As part of the ongoing review, Google India has placed the onus for compliance on lending applications that are still live on its app store, asking them to establish their credentials and prove their compliance with relevant local laws.
In mails that are being sent to fintech app developers, the internet giant states that: “We have been alerted that the above app may be in violation of local laws…we ask you to confirm within five days of this mail whether you hold valid existing approvals or licences from the RBI to act as an NBFC or are registered under any applicable state legislation to offer such services, or are offering services on your app as a designated agent of a registered NBFC/bank.”
The email also states that failure to provide these disclosures within the stipulated five-day period will lead to the takedown of the app.
Google India began sending these emails on Wednesday evening, said a chief executive of a licensed fintech non-banking financial company.
To be sure, Google Play’s Developer Policy mandates personal loan apps to disclose information such as repayment tenure, interest rates and the name of licensed NBFC partnership.
“We only allow personal loan apps with full repayment required in greater than or equal to 60 days from the date the loan is issued…apps that fail to do so will be removed without further notice. In addition, we will continue to assist the law enforcement agencies in their investigation of this issue,” Frey stated on her blog.
Concerns surrounding digital lending through mobile apps first surfaced in 2020 after the onset http://paydayloanstennessee.com/cities/rogersville of the pandemic triggered mass defaults. ET reported in June that at least 50 loan apps were resorting to intimidation and cyber bullying tactics that in extreme events had even led to suicides in some states.

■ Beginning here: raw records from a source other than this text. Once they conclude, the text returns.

/-- 70_reset_and_hazards.md R212 and R214: a run serves every event exactly once, in one step each, and gives
one response per read cycle (that every cycle is served is the spec's decision D21; log entry 17). -/
def Obligations.RunServesEveryEventOnce : Prop :=
  ∀ s : State, s.boot = .looping → Admitted s →
    ∃ t, core.run s.arrivals.length s = .next t ∧ t.arrivals = [] ∧
      t.responses.length = s.responses.length + (s.arrivals.filter isReadCycle).length
end

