/-! ### Decode: the patterns of R84 and the words of 95_test_vectors.md 2.2, bit by bit -/

theorem test_decode_rdPa : decodeTableWord 16 0b100000000000000 = some (.rdPa 0 false) := by decide
theorem test_decode_rdCra : decodeTableWord 16 0b100000000000001 = some (.rdCra 0 false) := by decide
theorem test_decode_rdPb_strobe : decodeTableWord 16 0b110000000000010 = some (.rdPb 0 true) := by decide
theorem test_decode_rdCrb : decodeTableWord 16 0b100000000000011 = some (.rdCrb 0 false) := by decide
theorem test_decode_rdPa_alias : decodeTableWord 16 0b100111111111100 = some (.rdPa 0b1111111111 false) := by decide
theorem test_decode_wrPa : decodeTableWord 16 0b000000000000000 = some (.wrPa 0 false 0) := by decide
theorem test_decode_wrCra_strobe : decodeTableWord 16 0b010000000000001 = some (.wrCra 0 true 0) := by decide
theorem test_decode_wrPb_alias : decodeTableWord 16 0b000111111111110 = some (.wrPb 0b1111111111 false 0) := by decide
theorem test_decode_wrCrb_data : decodeTableWord 24 0b00000100_0_000000011000011 = some (.wrCrb 0b0000110000 false 0x04) := by decide
theorem test_decode_rdFw : decodeTableWord 16 0b101111111111111 = some (.rdFw 0xF 0xFF) := by decide
theorem test_decode_rdIostb : decodeTableWord 16 0b111100000000000 = some (.rdIostb 0x800) := by decide
theorem test_decode_wrIosel : decodeTableWord 16 0b001000000000000 = some (.wrIosel 0 0) := by decide
theorem test_decode_wrIostb : decodeTableWord 16 0b011100000000000 = some (.wrIostb 0x800 0) := by decide
theorem test_decode_too_wide : decodeTableWord 16 0b1000000000000000 = none := by decide

/-! ### Device-select (95_test_vectors.md 2.3 and 2.4) -/

theorem test_rdPa_V_DR_1 : stepLine { zeros with outputA := 0xAA, dataDirA := 0x55 } (.rdDev 0x0C0) =
    some ({ zeros with outputA := 0xAA, dataDirA := 0x55 }, [0xAA]) := by decide

theorem test_rdCra_V_DR_3 : stepLine { zeros with controlA := 0x3F } (.rdDev 0x0C1) =
    some ({ zeros with controlA := 0x3F }, [0x3F]) := by decide

theorem test_rdPb_V_DR_4 : stepLine { zeros with outputB := 0x0A } (.rdDev 0x0C2) =
    some ({ zeros with outputB := 0x0A }, [0x0A]) := by decide

theorem test_rdCrb_V_DR_6 : stepLine { zeros with controlB := 0x3B } (.rdDev 0x0CF) =
    some ({ zeros with controlB := 0x3B }, [0x3B]) := by decide

theorem test_wrPa_V_DW_3 : stepLine { zeros with controlA := 0x3B } (.wrDev 0x0C0 0xFF) =
    some ({ zeros with controlA := 0x3B, dataDirA := 0xFF }, []) := by decide

theorem test_wrPa_V_DW_4 : stepLine { zeros with controlA := 0x3F } (.wrDev 0x0C0 0x12) =
    some ({ zeros with controlA := 0x3F, outputA := 0x12 }, []) := by decide

theorem test_wrCra_V_DW_6 : stepLine zeros (.wrDev 0x0C1 0xC4) = some ({ zeros with controlA := 0x04 }, []) := by
  decide

theorem test_wrPb_V_DW_8 : stepLine { zeros with controlB := 0x04, dataDirB := 0x0E } (.wrDev 0x0C2 0x0A) =
    some ({ zeros with controlB := 0x04, dataDirB := 0x0E, outputB := 0x0A, bankOffset := 0x500 }, []) := by decide

theorem test_wrPb_V_DW_9 :
    stepLine { zeros with dataDirB := 0x02, outputB := 0xFF, bankOffset := 0x100 } (.wrDev 0x0C2 0x0E) =
      some ({ zeros with dataDirB := 0x0E, outputB := 0xFF, bankOffset := 0x700 }, []) := by decide

theorem test_wrCrb_V_DW_12 :
    stepLine { zeros with controlB := 0x04, dataDirB := 0x0E, outputB := 0x0A, bankOffset := 0x500 } (.wrDev 0x0C3 0x00) =
      some ({ zeros with dataDirB := 0x0E, outputB := 0x0A, bankOffset := 0x500 }, []) := by decide

/-! ### I/O-select and I/O-strobe (95_test_vectors.md 2.5) -/

theorem test_rdFw_V_IO_1 : stepLine { zeros with bankOffset := 0x500 } (.rdIosel 0x4A0) =
    some ({ zeros with bankOffset := 0x500 }, [fwByte 0x5A0]) := rfl

theorem test_rdFw_V_IO_4 :
    seen (step (machineWith { Params.default with fwImage := [(0x0F10, 0x11), (0x310, 0x42)] }
      { zeros with bankOffset := 0x300 } [lineEvent (.rdIosel 0xF10)])) =
      some ({ zeros with bankOffset := 0x300 }, [0x42]) := by decide

theorem test_rdIostb_V_IO_5 :
    (stepLine { zeros with outputA := 0xAA } (.rdIostb 0x800)).map (fun x => (x.1, x.2.length)) =
      some ({ zeros with outputA := 0xAA }, 1) := by decide

theorem test_wrIosel_V_IO_7 : stepLine { zeros with bankOffset := 0x700 } (.wrIosel 0x4FF 0x34) =
    some ({ zeros with bankOffset := 0x700 }, []) := by decide

theorem test_wrIostb_V_IO_6 : stepLine { zeros with outputB := 0x0A } (.wrIostb 0x800 0x12) =
    some ({ zeros with outputB := 0x0A }, []) := by decide

/-! ### Bank function, external port, reset (95_test_vectors.md 2.1, 2.6, 2.7) -/

theorem test_fBank_rows : fBank 0xFF 0xFF = 0x700 ∧ fBank 0x0E 0x0A = 0x500 ∧ fBank 0x06 0x0C = 0x200 ∧
    fBank 0x01 0xFF = 0x000 ∧ fBank 0xF0 0xFF = 0x000 := by decide

theorem test_extA_V_EXT_2 : stepLine { zeros with outputA := 0x81 } (.extLine .a 0x81 0x00) = some (zeros, []) := by
  decide

theorem test_extB_V_EXT_5 : stepLine { zeros with dataDirB := 0x0E } (.extLine .b 0x06 0x06) =
    some ({ zeros with dataDirB := 0x0E, outputB := 0x06, bankOffset := 0x300 }, []) := by decide

/-- The example of R160, between power-on and the first boot step after it (R163, R207). -/
theorem test_extA_R160_while_booting :
    seen (step (booting [] [.ext .a 0x80 0x80])) = some ({ zeros with outputA := 0x80 }, []) := by decide

/-- R207: a reset that arrives before the loop runs waits. -/
theorem test_reset_waits_R207 : step (booting [] [.reset true]) =
    .next { booting [] [.reset true] with boot := .producerInitialised } := rfl

theorem test_extA_V_EXT_6 :
    refusal (step (machineWith { Params.default with extMaskA := 0x80 } zeros [.ext .a 0x01 0x01])) =
      some (.extMask .a) := by decide

def bankFive : Registers := { zeros with controlB := 0x04, dataDirB := 0x0E, outputB := 0x0A, bankOffset := 0x500 }

theorem test_reset_V_RS_1 : stepLine bankFive (.resetLine true) = some (zeros, []) := by decide

theorem test_reset_V_RS_2 :
    seen (step (machineWith { Params.default with regResetPolicy := .keep } bankFive [.reset true])) =
      some ({ bankFive with bankOffset := 0 }, []) := by decide

theorem test_reset_V_RS_4 : stepLine bankFive (.resetLine false) = some (bankFive, []) := by decide

theorem test_race_V_RS_5 :
    seen (step (machine { zeros with controlB := 0x04, dataDirB := 0x0E } [.wrPbRace 0x030 false 0x0A .resetLast])) =
      some (zeros, []) ∧
    seen (step (machine { zeros with controlB := 0x04, dataDirB := 0x0E } [.wrPbRace 0x030 false 0x0A .decoderStale])) =
      some ({ zeros with bankOffset := 0x500 }, []) := by decide

theorem test_refuse_P4_step_9 :
    refusal (step (machineWith refusing zeros [lineEvent (.wrDev 0x0C7 0x3B)])) = some .devselHighBits := by decide

theorem test_first_instruction_after_reset :
    seen (step (State.reset.withFetchWord 16 0x4001)) = some (zeros, [0x00]) := by decide

/-! ### Witnesses: the hypotheses of the statements are met -/

theorem witness_DecodeClassifiesInOrder :
    (∃ c : BusCycle, c.rd = true ∧ c.io = false) ∧ (∃ c : BusCycle, c.rd = true ∧ c.io = true ∧ c.stb = false) ∧
    (∃ c : BusCycle, c.rd = true ∧ c.io = true ∧ c.stb = true) ∧ (∃ c : BusCycle, c.rd = false ∧ c.io = false) ∧
    (∃ c : BusCycle, c.rd = false ∧ c.io = true ∧ c.stb = false) ∧
    (∃ c : BusCycle, c.rd = false ∧ c.io = true ∧ c.stb = true) :=
  ⟨⟨⟨0, false, true, true, 0⟩, by decide⟩, ⟨⟨0xFFF, true, false, true, 0⟩, by decide⟩,
    ⟨⟨0, true, true, true, 0⟩, by decide⟩, ⟨⟨0xFFF, false, false, false, 0⟩, by decide⟩,
    ⟨⟨0, true, false, false, 0⟩, by decide⟩, ⟨⟨0xFFF, true, true, false, 0⟩, by decide⟩⟩

theorem witness_DecodeFollowsTheOperationTable : (⟨.WR_IOSTB, 0x7000, 0x3000⟩ : OpRow) ∈ opTable := by decide

/-- One word for each encoding clause of the statements of the operations; the ignored bits are set. -/
theorem witness_encoding_clauses :
    (0x6FFC : CycleWord) &&& 0x5003 = 0x4000 ∧ (0x6FFD : CycleWord) &&& 0x5003 = 0x4001 ∧
    (0x6FFE : CycleWord) &&& 0x5003 = 0x4002 ∧ (0x6FFF : CycleWord) &&& 0x5003 = 0x4003 ∧
    (0x2FFC : CycleWord) &&& 0x5003 = 0x0000 ∧ (0x2FFD : CycleWord) &&& 0x5003 = 0x0001 ∧
    (0x2FFE : CycleWord) &&& 0x5003 = 0x0002 ∧ (0x2FFF : CycleWord) &&& 0x5003 = 0x0003 ∧
    (0x5FFF : CycleWord) &&& 0x7000 = 0x5000 ∧ (0x7FFF : CycleWord) &&& 0x7000 = 0x7000 ∧
    (0x1FFF : CycleWord) &&& 0x7000 = 0x1000 ∧ (0x3FFF : CycleWord) &&& 0x7000 = 0x3000 := by decide
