-- ==== Sys2Proof/Decode.lean ====
section
/-! DEFINITION. decodeTableWord (the opcode table gives no row any bits), and the wire codec of REQUEST frames that
R178 lays down: bytes to a command (decodeRequest, total) and a command to its payload (encodeRequest); the frame check
of R170. -/

namespace Sys2Proof

/-- No row of spec/opcode_table.json gives bits, so no word spells a command (log 27). -/
def decodeTableWord (_nbits _w : Nat) : Option Instr := none

/-! ### Byte order (R178: most significant byte first) -/

/-- The n low bytes of x, most significant first. -/
def bigEndian : Nat → Nat → List Byte
  | 0, _ => []
  | n + 1, x => BitVec.ofNat 8 (x / 256 ^ n) :: bigEndian n x

/-- A signed field of n bytes: the two's complement of its width (R178). -/
def bigEndianInt (n : Nat) (x : Int) : List Byte :=
  bigEndian n (x % (256 ^ n : Nat)).toNat

/-- Two bytes as a field. -/
def half (hi lo : Byte) : Half := hi ++ lo

/-- Four bytes as a field. -/
def quad (b3 b2 b1 b0 : Byte) : Quad := half b3 b2 ++ half b1 b0

/-- The bytes of a two-byte field. -/
def halfBytes (h : Half) : List Byte := [h.extractLsb' 8 8, h.extractLsb' 0 8]

/-- The bytes of a four-byte field. -/
def quadBytes (q : Quad) : List Byte :=
  [q.extractLsb' 24 8, q.extractLsb' 16 8, q.extractLsb' 8 8, q.extractLsb' 0 8]

/-! ### The frame opening (R178) -/

/-- The frame opening: nine bytes A5 hex, then 3C hex (R178). -/
def opening : List Byte := List.replicate 9 0xA5 ++ [0x3C]

/-- Whether bytes carry an opening, at any place. -/
def carriesOpening : List Byte → Bool
  | [] => false
  | b :: rest => opening.isPrefixOf (b :: rest) || carriesOpening rest

/-! ### The frame check (R170) -/

/-- One bit of the check: the polynomial x^16 + x^12 + x^5 + 1. -/
def checkBit (r : Half) : Half :=
  if r.msb then (r <<< 1) ^^^ 0x1021#16 else r <<< 1

/-- One byte, fed most significant bit first. -/
def checkByte (r : Half) (b : Byte) : Half :=
  let r := r ^^^ (b ++ 0#8)
  checkBit (checkBit (checkBit (checkBit (checkBit (checkBit (checkBit (checkBit r)))))))

/-- The check of R170 over the header and payload bytes: start FFFF hex, no inversion at the end. -/
def frameCheck (bytes : List Byte) : Half := bytes.foldl checkByte 0xFFFF#16

/-! ### Kind codes and the header -/

/-- Frame kinds of R178. -/
def kindAngle : Byte := 1
def kindEdge : Byte := 2
def kindOutput : Byte := 3
def kindTrim : Byte := 4
def kindDrive : Byte := 5
def kindRequest : Byte := 6
def kindResponse : Byte := 7
def kindNotice : Byte := 8

/-- The broadcast address (R168). -/
def broadcast : Byte := 63

/-- Destination, source, kind, length and payload of a frame: the bytes its check covers (R170, R178). -/
def frameBody (dst src kind : Byte) (payload : List Byte) : List Byte :=
  dst :: src :: kind :: BitVec.ofNat 8 payload.length :: payload

/-- The bytes of an ANGLE frame that its check covers (R178). -/
def angleBody (src : Byte) (count time : Half) : List Byte :=
  frameBody broadcast src kindAngle (halfBytes count ++ halfBytes time)

/-- The bytes of an EDGE frame that its check covers (R178). -/
def edgeBody (src point level : Byte) (count : Half) : List Byte :=
  frameBody broadcast src kindEdge (point :: level :: halfBytes count)

/-! ### Requests (R178, the request table) -/

/-- The ten bytes of a load item. -/
def LoadItem.bytes (i : LoadItem) : List Byte :=
  [i.kind, i.b1, i.b2, i.b3, i.b4, i.b5, i.b6, i.b7, i.b8, i.b9]

/-- The items of a FORMAT_LOAD: the bytes cut into tens; none where a rest is left. -/
def loadItems : List Byte → Option (List LoadItem)
  | [] => some []
  | k :: b1 :: b2 :: b3 :: b4 :: b5 :: b6 :: b7 :: b8 :: b9 :: rest =>
    (loadItems rest).map (⟨k, b1, b2, b3, b4, b5, b6, b7, b8, b9⟩ :: ·)
  | _ => none

/-- The request a payload spells: step 1 of R176. None where the code names no request or the length is wrong. -/
def decodeRequest (src : Byte) (payload : List Byte) : Option Instr :=
  match payload with
  | code :: tag :: args =>
    match code.toNat, args with
    | 1, [c, n, p, f, o, d1, d0, w1, w0, m1, m0, h, r, s, u] =>
      some (.channelSet src tag ⟨c, n, p, f, o, half d1 d0, half w1 w0, half m1 m0, h, r, s, u⟩)
    | 2, [c, f, o, l, g, k] => some (.inputSet src tag ⟨c, f, o, l, g, k⟩)
    | 3, [i, e, b1, b0, m1, m0, f] => some (.mapSet src tag ⟨i, e, half b1 b0, half m1 m0, f⟩)
    | 4, [d, f, n, m, c1, c0, o1, o0, b, s, x] =>
      some (.settingsSet src tag ⟨d, f, n, m, half c1 c0, half o1 o0, b, s, x⟩)
    | 5, [i] => some (.formatOpen src tag i)
    | 6, i :: count :: rest =>
      match loadItems rest with
      | some items => if items.length = count.toNat then some (.formatLoad src tag i items) else none
      | none => none
    | 7, [i, s1, s0] => some (.formatCommit src tag i (half s1 s0))
    | 8, [i] => some (.formatErase src tag i)
    | 9, [i, p] => some (.formatRead src tag i p)
    | 10, [i1, i0, f, t3, t2, t1, t0, b1, b0, m] =>
      some (.lotAdd src tag ⟨half i1 i0, f, quad t3 t2 t1 t0, half b1 b0, m⟩)
    | 11, [i1, i0, m] => some (.lotCancel src tag (half i1 i0) m)
    | 12, [k, i1, i0, m] => some (.lotRead src tag k (half i1 i0) m)
    | 13, [] => some (.lineStart src tag)
    | 14, [] => some (.lineStop src tag)
    | 15, [] => some (.lineHalt src tag)
    | 16, [] => some (.lineClear src tag)
    | 17, [] => some (.lineReset src tag)
    | 18, [c, l] => some (.manualSet src tag c l)
    | 19, [] => some (.statusRead src tag)
    | 20, [] => some (.trackRead src tag)
    | 21, [g, c] => some (.countersRead src tag g c)
    | 22, [f3, f2, f1, f0] => some (.logRead src tag (quad f3 f2 f1 f0))
    | 23, [q3, q2, q1, q0] => some (.logClear src tag (quad q3 q2 q1 q0))
    | _, _ => none
  | _ => none

/-- The payload of a request command: its code, tag and arguments (R178). None for a command that is not one of the 23
requests. -/
def encodeRequest : Instr → Option (List Byte)
  | .channelSet _ tag a =>
    some (1 :: tag :: a.channel :: a.node :: a.point :: a.function :: a.offset ::
      (halfBytes a.delay ++ halfBytes a.dwellMin ++ halfBytes a.mergeGap ++ [a.holdMax, a.policy, a.safeState, a.source]))
  | .inputSet _ tag a => some [2, tag, a.input, a.function, a.offset, a.activeLevel, a.glitchMin, a.limit]
  | .mapSet _ tag a => some (3 :: tag :: a.index :: a.enable :: (halfBytes a.base ++ halfBytes a.mask ++ [a.first]))
  | .settingsSet _ tag a =>
    some (4 :: tag :: a.driveNode :: a.feedNode :: a.noticeAddress :: a.motionTimeout ::
      (halfBytes a.cutMinimum ++ halfBytes a.overspeed ++ [a.debounce, a.deliveryOffset, a.boxDeadline]))
  | .formatOpen _ tag i => some [5, tag, i]
  | .formatLoad _ tag i items => some (6 :: tag :: i :: BitVec.ofNat 8 items.length :: items.flatMap LoadItem.bytes)
  | .formatCommit _ tag i sum => some (7 :: tag :: i :: halfBytes sum)
  | .formatErase _ tag i => some [8, tag, i]
  | .formatRead _ tag i p => some [9, tag, i, p]
  | .lotAdd _ tag a =>
    some (10 :: tag :: (halfBytes a.id ++ a.format :: (quadBytes a.target ++ halfBytes a.batchSize ++ [a.makeUp])))
  | .lotCancel _ tag i m => some (11 :: tag :: (halfBytes i ++ [m]))
  | .lotRead _ tag k i m => some (12 :: tag :: k :: (halfBytes i ++ [m]))
  | .lineStart _ tag => some [13, tag]
  | .lineStop _ tag => some [14, tag]
  | .lineHalt _ tag => some [15, tag]
  | .lineClear _ tag => some [16, tag]
  | .lineReset _ tag => some [17, tag]
  | .manualSet _ tag c l => some [18, tag, c, l]
  | .statusRead _ tag => some [19, tag]
  | .trackRead _ tag => some [20, tag]
  | .countersRead _ tag g c => some [21, tag, g, c]
  | .logRead _ tag f => some (22 :: tag :: quadBytes f)
  | .logClear _ tag q => some (23 :: tag :: quadBytes q)
  | .powerOnReset _ => none
  | .signalDetected => none
  | .signalLost _ => none
  | .frameReceived _ => none
  | .angle _ _ _ _ => none
  | .motionTimerExpiry => none
  | .edge _ _ _ _ _ => none
  | .transmitDone _ => none
  | .requestUndecoded _ _ => none
  | .frameCutShort _ => none

/-- The source address a request command carries. -/
def requestSource : Instr → Option Byte
  | .channelSet src _ _ => some src
  | .inputSet src _ _ => some src
  | .mapSet src _ _ => some src
  | .settingsSet src _ _ => some src
  | .formatOpen src _ _ => some src
  | .formatLoad src _ _ _ => some src
  | .formatCommit src _ _ _ => some src
  | .formatErase src _ _ => some src
  | .formatRead src _ _ _ => some src
  | .lotAdd src _ _ => some src
  | .lotCancel src _ _ _ => some src
  | .lotRead src _ _ _ _ => some src
  | .lineStart src _ => some src
  | .lineStop src _ => some src
  | .lineHalt src _ => some src
  | .lineClear src _ => some src
  | .lineReset src _ => some src
  | .manualSet src _ _ _ => some src
  | .statusRead src _ => some src
  | .trackRead src _ => some src
  | .countersRead src _ _ _ => some src
  | .logRead src _ _ => some src
  | .logClear src _ _ => some src
  | .requestUndecoded src _ => some src
  | .powerOnReset _ => none
  | .signalDetected => none
  | .signalLost _ => none
  | .frameReceived _ => none
  | .angle _ _ _ _ => none
  | .motionTimerExpiry => none
  | .edge _ _ _ _ _ => none
  | .transmitDone _ => none
  | .frameCutShort _ => none

end Sys2Proof
end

“The regulator has swung into action since the suicide incident happened in Andhra Pradesh. There has been a lot of to-and-fro between the lenders and the RBI over the recovery mechanisms they use and several inputs have been taken from us and the fintech association for consumer empowerment,” said a person in the know of the matter.
On Wednesday, the central bank constituted a working group to come up with regulations for digital lending through mobile apps.
According to Srinath Sridharan, a member of governing council of FACE, an industry association of digital lenders, “the challenge is to distinguish between good actors and bad actors in the space.” “This is a broader issue concerning supervision of NBFCs. The central bank could take a digital approach to track compliance on a real-time basis by licensed NBFCs,” he said.
There is no official count of how many such digital lending apps exist. However, industry insiders peg the number at several hundred while the count of licensed NBFC is close to 10,000.
According to Amit Das, founder of alternate credit platform Algo360, enquiries recorded at credit bureaus for digital loan origination have risen to 15-20 % of all total queries from just 2% a few years ago.
“The scale of the operations of these lenders have really increased since the onset of the pandemic,” said Das. The digital lending apps predominantly target blue-collar and self-employed segments with the promise of easy liquidity.